Eyes Left
Crime fiction, it’s been argued, is about maintaining the status quo, and ensuring that those with the power continue to keep it–that crime is an anomaly, and that once it’s rooted out, order is restored and all is right in the world. It therefore must have a conservative agenda. But more than one guttersnipe has suggested that the hard-boield detective or crime novel is actually political commentary for the masses, with a decided left slant, probing and exposing the injustices of society; that crime is not an anomaly so much as part of the human condition, and that while the detective may crack the case and save the day, he won’t be saving the world.
Certainly not all private eye fiction (consider Race Williams, Mike Hammer or any of Cleve F. Adams’ semi-fascist Irish dicks) could be considered left-leaning (or even moderate), but a case can certainly be made that Dashiell Hammett, who would later be imprisoned for his political views, was no fan of the status quo.

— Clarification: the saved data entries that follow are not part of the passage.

-- ==== Sys2Proof/Laws/Engine.lean ====
section
/-! SUPPORT. What a run of the engine can do, said once: `Engine s t` is the frame of Sys2Proof/Safety.lean together with the
canonical form of every memory; `Safe p` says that `p` establishes it whether it answers or is abandoned, and that it keeps
the accumulator invariant when it answers. Every state-level procedure up to the bodies of the commands is `Safe`. -/

namespace Sys2Proof.Machine

open Proc

/-! The relation. -/

/-- The engine's frame, and the canonical form kept. -/
structure Engine (s t : State) : Prop where
  frame : EngineFrame s t
  canonical : s.Canonical → t.Canonical

/-- A change confined to the engine's working state. -/
theorem EngineFrame.of_inside {s t : State} (hr : t.regs = s.regs) (hc : t.conf = s.conf) (hu : t.cks.unit = s.cks.unit)
    (hm : t.hostMem = s.hostMem) (he : t.events = s.events) (hp : t.portData = s.portData) : EngineFrame s t where
  cmd := by rw [hr]
  code := by rw [hr]
  fault := by rw [hr]
  inValid := by rw [hr]
  outValid := by rw [hr]
  arg0 := by rw [hr]
  arg1 := by rw [hr]
  gzMtime := by rw [hr]
  gzOs := by rw [hr]
  conf := hc
  unit := hu
  events := he
  portData := hp
  stage := by rw [hr]
  fresh := by rw [hr]; exact id
  trailer := by rw [hr]; exact id
  input := ⟨0, Nat.zero_le _, by rw [hr]; simp⟩
  output := ⟨0, Nat.zero_le _, by rw [hr]; simp⟩
  memory := fun _ _ => by rw [hm]

theorem EngineFrame.refl (s : State) : EngineFrame s s := .of_inside rfl rfl rfl rfl rfl rfl

/-- After `n` addresses of a span were used, what is left of it lies inside it. -/
theorem inSpan_of_rest {base avail : Word} {n a : Nat} (hn : n ≤ avail.toNat)
    (h : inSpan (base + BitVec.ofNat 32 n) (avail - BitVec.ofNat 32 n).toNat a) : inSpan base avail.toNat a := by
  obtain ⟨i, hi, rfl⟩ := h
  have hsub : (avail - BitVec.ofNat 32 n).toNat = avail.toNat - n := by
    have := avail.isLt
    rw [BitVec.toNat_sub_of_le]
    · rw [BitVec.toNat_ofNat, Nat.mod_eq_of_lt (by omega)]
    · rw [BitVec.le_def, BitVec.toNat_ofNat, Nat.mod_eq_of_lt (by omega)]; exact hn
  refine ⟨n + i, by omega, ?_⟩
  rw [BitVec.add_assoc, BitVec.ofNat_add]

theorem EngineFrame.trans {s t u : State} (h : EngineFrame s t) (h' : EngineFrame t u) : EngineFrame s u where
  cmd := h'.cmd.trans h.cmd
  code := h'.code.trans h.code
  fault := h'.fault.trans h.fault
  inValid := h'.inValid.trans h.inValid
  outValid := h'.outValid.trans h.outValid
  arg0 := h'.arg0.trans h.arg0
  arg1 := h'.arg1.trans h.arg1
  gzMtime := h'.gzMtime.trans h.gzMtime
  gzOs := h'.gzOs.trans h.gzOs
  conf := h'.conf.trans h.conf
  unit := h'.unit.trans h.unit
  events := h'.events.trans h.events
  portData := h'.portData.trans h.portData
  stage := Nat.le_trans h.stage h'.stage
  fresh := fun x => h.fresh (h'.fresh x)
  trailer := fun x => h'.trailer (h.trailer x)
  input := by
    obtain ⟨n, hn, h1, h2, h3⟩ := h.input
    obtain ⟨m, hm, k1, k2, k3⟩ := h'.input
    have hlt := s.regs.inAvail.isLt
    have hsub : t.regs.inAvail.toNat = s.regs.inAvail.toNat - n := by
      rw [h2, BitVec.toNat_sub_of_le]
      · rw [BitVec.toNat_ofNat, Nat.mod_eq_of_lt (by omega)]
      · rw [BitVec.le_def, BitVec.toNat_ofNat, Nat.mod_eq_of_lt (by omega)]; exact hn
    refine ⟨n + m, by omega, ?_, ?_, ?_⟩
    · rw [k1, h1, BitVec.ofNat_add, BitVec.add_assoc]
    · rw [k2, h2, BitVec.ofNat_add, BitVec.sub_sub]
    · rw [k3, h3, BitVec.ofNat_add, BitVec.add_assoc]
  output := by
    obtain ⟨n, hn, h1, h2, h3⟩ := h.output
    obtain ⟨m, hm, k1, k2, k3⟩ := h'.output
    have hlt := s.regs.outAvail.isLt
    have hsub : t.regs.outAvail.toNat = s.regs.outAvail.toNat - n := by
      rw [h2, BitVec.toNat_sub_of_le]
      · rw [BitVec.toNat_ofNat, Nat.mod_eq_of_lt (by omega)]
      · rw [BitVec.le_def, BitVec.toNat_ofNat, Nat.mod_eq_of_lt (by omega)]; exact hn
    refine ⟨n + m, by omega, ?_, ?_, ?_⟩
    · rw [k1, h1, BitVec.ofNat_add, BitVec.add_assoc]
    · rw [k2, h2, BitVec.ofNat_add, BitVec.sub_sub]
    · rw [k3, h3, BitVec.ofNat_add, BitVec.add_assoc]
  memory := by
    intro a ha
    obtain ⟨n, hn, h1, h2, -⟩ := h.output
    rw [h'.memory a ?_, h.memory a ha]
    intro hin
    apply ha
    unfold State.inOutput at hin ⊢
    rw [h1, h2] at hin
    exact inSpan_of_rest hn hin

In the intro to Red-Handed, an anthology of “radical crime (short) stories,” editor Jon E. Lewis states that a “central concern of Hammett’s works…is the civic corruption which grew up in the wake of Prohibition. As Hammett revealed, corruption had become all-pervasive… In such a world the only guarantor of justice was the shamus or private eye.”
It’s a notion that has certainly continued, from Hammett through Chandler and his ilk, through the compassionate eyes such as Lew Archer, Thomas B. Dewey’s Mac and Michael Collin’s Dan Fortune, with their concerns for young people, workers and the environment, and right into the present era, with the adventures of gay, black, female, hispanic or other “minority” eyes. Their mere existence is a boot right into the nuts of the status quo.
And part of a longer tradition. In Alan Wald’s Writing from the Left: New Essays on Radical Culture and Politics (1994) he suggests that when many writers potentially associated with the communist party or leftist politics in general, started to get blacklisted in the 1940s and ’50s, some of them may have resorted to writing for the pulps and other popular forms of fiction (like the burgeoning paperback market). Among those who leaned left and wrote crime fiction in this era were Robert Finnegan, William Rollins, Ed Lacy, Kenneth Fearing, William Lindsay Gresham, Margaret Larkin, Guy Endore, Abraham Polonsky. E.V. Cunningham (Howard Fast), Robert Terrall,  Robert Carse, Edwin Rolfe, Vera Caspery and Jim Thompson.
In fact, back in the late seventies/early eighties, Pluto, an academic press in England with unabashedly progressive politics, published a lot of “serious left wing books,” and even boasted an imprint called Pluto Crimeline. The idea was that since mysteries are the meat of the masses, they would publish these politically edged mysteries to make money for the more serious stuff. Among the authors originally printed by Pluto were Gordon DeMarco, Jeremy Pikser, Gillian Slovo and Manuel Vasquez Montalban.
- Dan Fortune by Michael Collins
- Hector Belascoarán Shayne by Paco Ignacio Taibo II
- Dan Banion by Robert Finnegan
- Tom Bethany by Jerome Doolittle
- Riley Kovachs by Gordon DeMarco
- Jack Liffey by John Shannon
- Ivan Monk by Gary Phillips
- Easy Rawlins by Walter Mosley
- Joe Posner by Jeremy Pikser
- V.I. Warshawski by Sara Paretsky
- Dave Brandstetter by Joseph Hansen
- Kate Baeier by Gillian Slovo
- Pepe Carvahlo by Manuel Vasquez Montalban.
FURTHER INVESTIGATION
- “Dan Fortune Has His Say (Dan’s Last Words)”
A mini-rant by Michael Collins - We’re Livin’ In a Political World: The Bookshelf
Books About (mostly American) Politics and Detective Fiction - The Urban Landscape of Marxist Noir
Alan Wald, author of Writing from the Left, discusses the ‘lost’ leftwing authors of the 1940s and 1950s, with a focus on crime fiction.
As usual, with articles about Dennis Lynds( Collins, Arden, Sadler…) and this one to-day, you make a superb work.
I regret only that Horace Mc Coy, Robert Finnegan and Ed Lacy (Len Zinberg) are not in the list. And even Jim Thompson for some of his books. Perhaps a second volume?
Best,
Roger Martin (from France)
A second volume? I am trying to keep it to private eye writers on this site, so I hadn’t really considered McCoy, Finnegan or Thompson. But Lacy? Hmmm… something to mull over, for sure. Meanwhile, I do have a page on him.